[Entries supplied — start]

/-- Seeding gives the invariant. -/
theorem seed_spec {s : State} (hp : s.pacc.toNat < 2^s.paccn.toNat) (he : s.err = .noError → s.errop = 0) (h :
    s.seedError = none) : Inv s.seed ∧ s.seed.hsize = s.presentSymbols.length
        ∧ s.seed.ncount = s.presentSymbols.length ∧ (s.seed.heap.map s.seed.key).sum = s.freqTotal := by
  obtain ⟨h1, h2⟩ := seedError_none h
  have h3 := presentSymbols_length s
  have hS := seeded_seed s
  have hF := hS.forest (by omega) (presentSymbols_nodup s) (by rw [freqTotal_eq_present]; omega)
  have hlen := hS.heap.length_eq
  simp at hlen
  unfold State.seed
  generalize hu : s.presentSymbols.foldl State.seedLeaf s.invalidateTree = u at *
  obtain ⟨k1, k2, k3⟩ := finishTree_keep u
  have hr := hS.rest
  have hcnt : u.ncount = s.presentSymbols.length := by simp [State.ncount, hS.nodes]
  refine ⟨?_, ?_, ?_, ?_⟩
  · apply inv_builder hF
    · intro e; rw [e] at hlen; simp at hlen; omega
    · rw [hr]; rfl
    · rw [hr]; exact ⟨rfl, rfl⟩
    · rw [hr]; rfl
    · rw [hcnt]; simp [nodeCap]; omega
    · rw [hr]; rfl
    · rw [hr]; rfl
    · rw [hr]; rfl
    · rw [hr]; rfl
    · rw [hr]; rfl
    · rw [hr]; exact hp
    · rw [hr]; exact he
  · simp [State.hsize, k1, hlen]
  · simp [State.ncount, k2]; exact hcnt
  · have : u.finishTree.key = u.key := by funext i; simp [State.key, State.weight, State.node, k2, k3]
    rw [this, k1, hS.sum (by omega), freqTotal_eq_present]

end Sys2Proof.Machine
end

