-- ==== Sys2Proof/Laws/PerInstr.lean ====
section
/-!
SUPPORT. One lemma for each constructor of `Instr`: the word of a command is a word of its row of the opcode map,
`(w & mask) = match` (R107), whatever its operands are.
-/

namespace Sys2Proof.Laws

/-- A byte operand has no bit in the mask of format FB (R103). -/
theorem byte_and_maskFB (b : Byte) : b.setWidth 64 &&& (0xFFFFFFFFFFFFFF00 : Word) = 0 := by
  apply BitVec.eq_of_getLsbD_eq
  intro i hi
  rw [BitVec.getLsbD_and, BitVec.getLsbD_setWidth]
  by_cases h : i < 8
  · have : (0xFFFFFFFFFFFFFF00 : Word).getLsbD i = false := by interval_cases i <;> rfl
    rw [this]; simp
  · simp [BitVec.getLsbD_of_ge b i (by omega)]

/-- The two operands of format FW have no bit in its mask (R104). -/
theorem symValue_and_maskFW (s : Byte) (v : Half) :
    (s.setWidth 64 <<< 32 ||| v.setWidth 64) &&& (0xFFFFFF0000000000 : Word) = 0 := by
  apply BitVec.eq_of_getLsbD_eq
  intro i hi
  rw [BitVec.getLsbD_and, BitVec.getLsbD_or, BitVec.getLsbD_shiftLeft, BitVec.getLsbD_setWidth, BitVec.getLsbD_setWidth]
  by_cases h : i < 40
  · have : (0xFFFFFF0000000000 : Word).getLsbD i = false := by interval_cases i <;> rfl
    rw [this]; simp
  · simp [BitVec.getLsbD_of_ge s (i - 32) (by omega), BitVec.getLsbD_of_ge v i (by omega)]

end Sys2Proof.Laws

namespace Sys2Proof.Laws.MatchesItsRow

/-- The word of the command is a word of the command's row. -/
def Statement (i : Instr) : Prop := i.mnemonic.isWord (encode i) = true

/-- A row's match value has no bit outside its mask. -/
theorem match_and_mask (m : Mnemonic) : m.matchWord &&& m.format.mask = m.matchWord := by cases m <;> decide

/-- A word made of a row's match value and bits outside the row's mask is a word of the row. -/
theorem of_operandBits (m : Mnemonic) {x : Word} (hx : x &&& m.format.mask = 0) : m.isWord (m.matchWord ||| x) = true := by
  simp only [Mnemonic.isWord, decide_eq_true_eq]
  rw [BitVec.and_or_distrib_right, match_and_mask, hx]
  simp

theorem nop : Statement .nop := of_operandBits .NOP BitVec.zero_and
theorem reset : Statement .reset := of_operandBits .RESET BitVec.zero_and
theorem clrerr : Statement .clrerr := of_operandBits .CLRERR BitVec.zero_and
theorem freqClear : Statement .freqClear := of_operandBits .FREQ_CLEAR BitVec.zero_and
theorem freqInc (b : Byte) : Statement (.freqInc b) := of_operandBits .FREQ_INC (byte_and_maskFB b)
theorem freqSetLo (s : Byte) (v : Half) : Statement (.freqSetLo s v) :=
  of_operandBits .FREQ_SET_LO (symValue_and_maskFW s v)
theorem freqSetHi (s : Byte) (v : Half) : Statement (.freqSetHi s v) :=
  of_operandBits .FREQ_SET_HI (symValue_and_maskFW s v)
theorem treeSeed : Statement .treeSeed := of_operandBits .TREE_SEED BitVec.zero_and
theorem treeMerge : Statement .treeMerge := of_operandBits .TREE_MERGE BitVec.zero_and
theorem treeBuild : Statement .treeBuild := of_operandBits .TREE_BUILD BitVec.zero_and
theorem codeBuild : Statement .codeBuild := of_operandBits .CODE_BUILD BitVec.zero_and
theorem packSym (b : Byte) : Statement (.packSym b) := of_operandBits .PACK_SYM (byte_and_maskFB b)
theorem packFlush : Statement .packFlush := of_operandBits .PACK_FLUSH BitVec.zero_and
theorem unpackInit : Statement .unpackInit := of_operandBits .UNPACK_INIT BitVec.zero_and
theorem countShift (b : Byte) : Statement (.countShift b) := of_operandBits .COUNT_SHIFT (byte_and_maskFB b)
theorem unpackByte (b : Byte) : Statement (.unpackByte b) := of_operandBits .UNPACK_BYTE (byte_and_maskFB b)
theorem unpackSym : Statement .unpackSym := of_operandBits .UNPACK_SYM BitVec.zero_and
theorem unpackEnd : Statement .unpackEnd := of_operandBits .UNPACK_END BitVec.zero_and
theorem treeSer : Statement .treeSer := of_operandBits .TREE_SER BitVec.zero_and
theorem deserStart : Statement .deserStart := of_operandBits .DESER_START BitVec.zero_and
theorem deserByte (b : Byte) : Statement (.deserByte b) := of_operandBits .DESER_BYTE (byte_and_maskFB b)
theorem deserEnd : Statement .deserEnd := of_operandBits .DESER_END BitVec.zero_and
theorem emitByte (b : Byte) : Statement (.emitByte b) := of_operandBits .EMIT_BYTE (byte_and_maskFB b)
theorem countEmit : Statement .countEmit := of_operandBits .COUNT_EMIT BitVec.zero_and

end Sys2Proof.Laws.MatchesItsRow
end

[Entries supplied — finish]

*Try it*: Starting with the line that holds "theorem unpackByte (b", copy each remaining line of the listing above exactly, through the last one.

*Answer space*:
theorem unpackByte (b : Byte) : Statement (.unpackByte b) := of_operandBits .UNPACK_BYTE (byte_and_maskFB b)
theorem unpackSym : Statement .unpackSym := of_operandBits .UNPACK_SYM BitVec.zero_and
theorem unpackEnd : Statement .unpackEnd := of_operandBits .UNPACK_END BitVec.zero_and
theorem treeSer : Statement .treeSer := of_operandBits .TREE_SER BitVec.zero_and
theorem deserStart : Statement .deserStart := of_operandBits .DESER_START BitVec.zero_and
theorem deserByte (b : Byte) : Statement (.deserByte b) := of_operandBits .DESER_BYTE (byte_and_maskFB b)
theorem deserEnd : Statement .deserEnd := of_operandBits .DESER_END BitVec.zero_and
theorem emitByte (b : Byte) : Statement (.emitByte b) := of_operandBits .EMIT_BYTE (byte_and_maskFB b)
theorem countEmit : Statement .countEmit := of_operandBits .COUNT_EMIT BitVec.zero_and

end Sys2Proof.Laws.MatchesItsRow
end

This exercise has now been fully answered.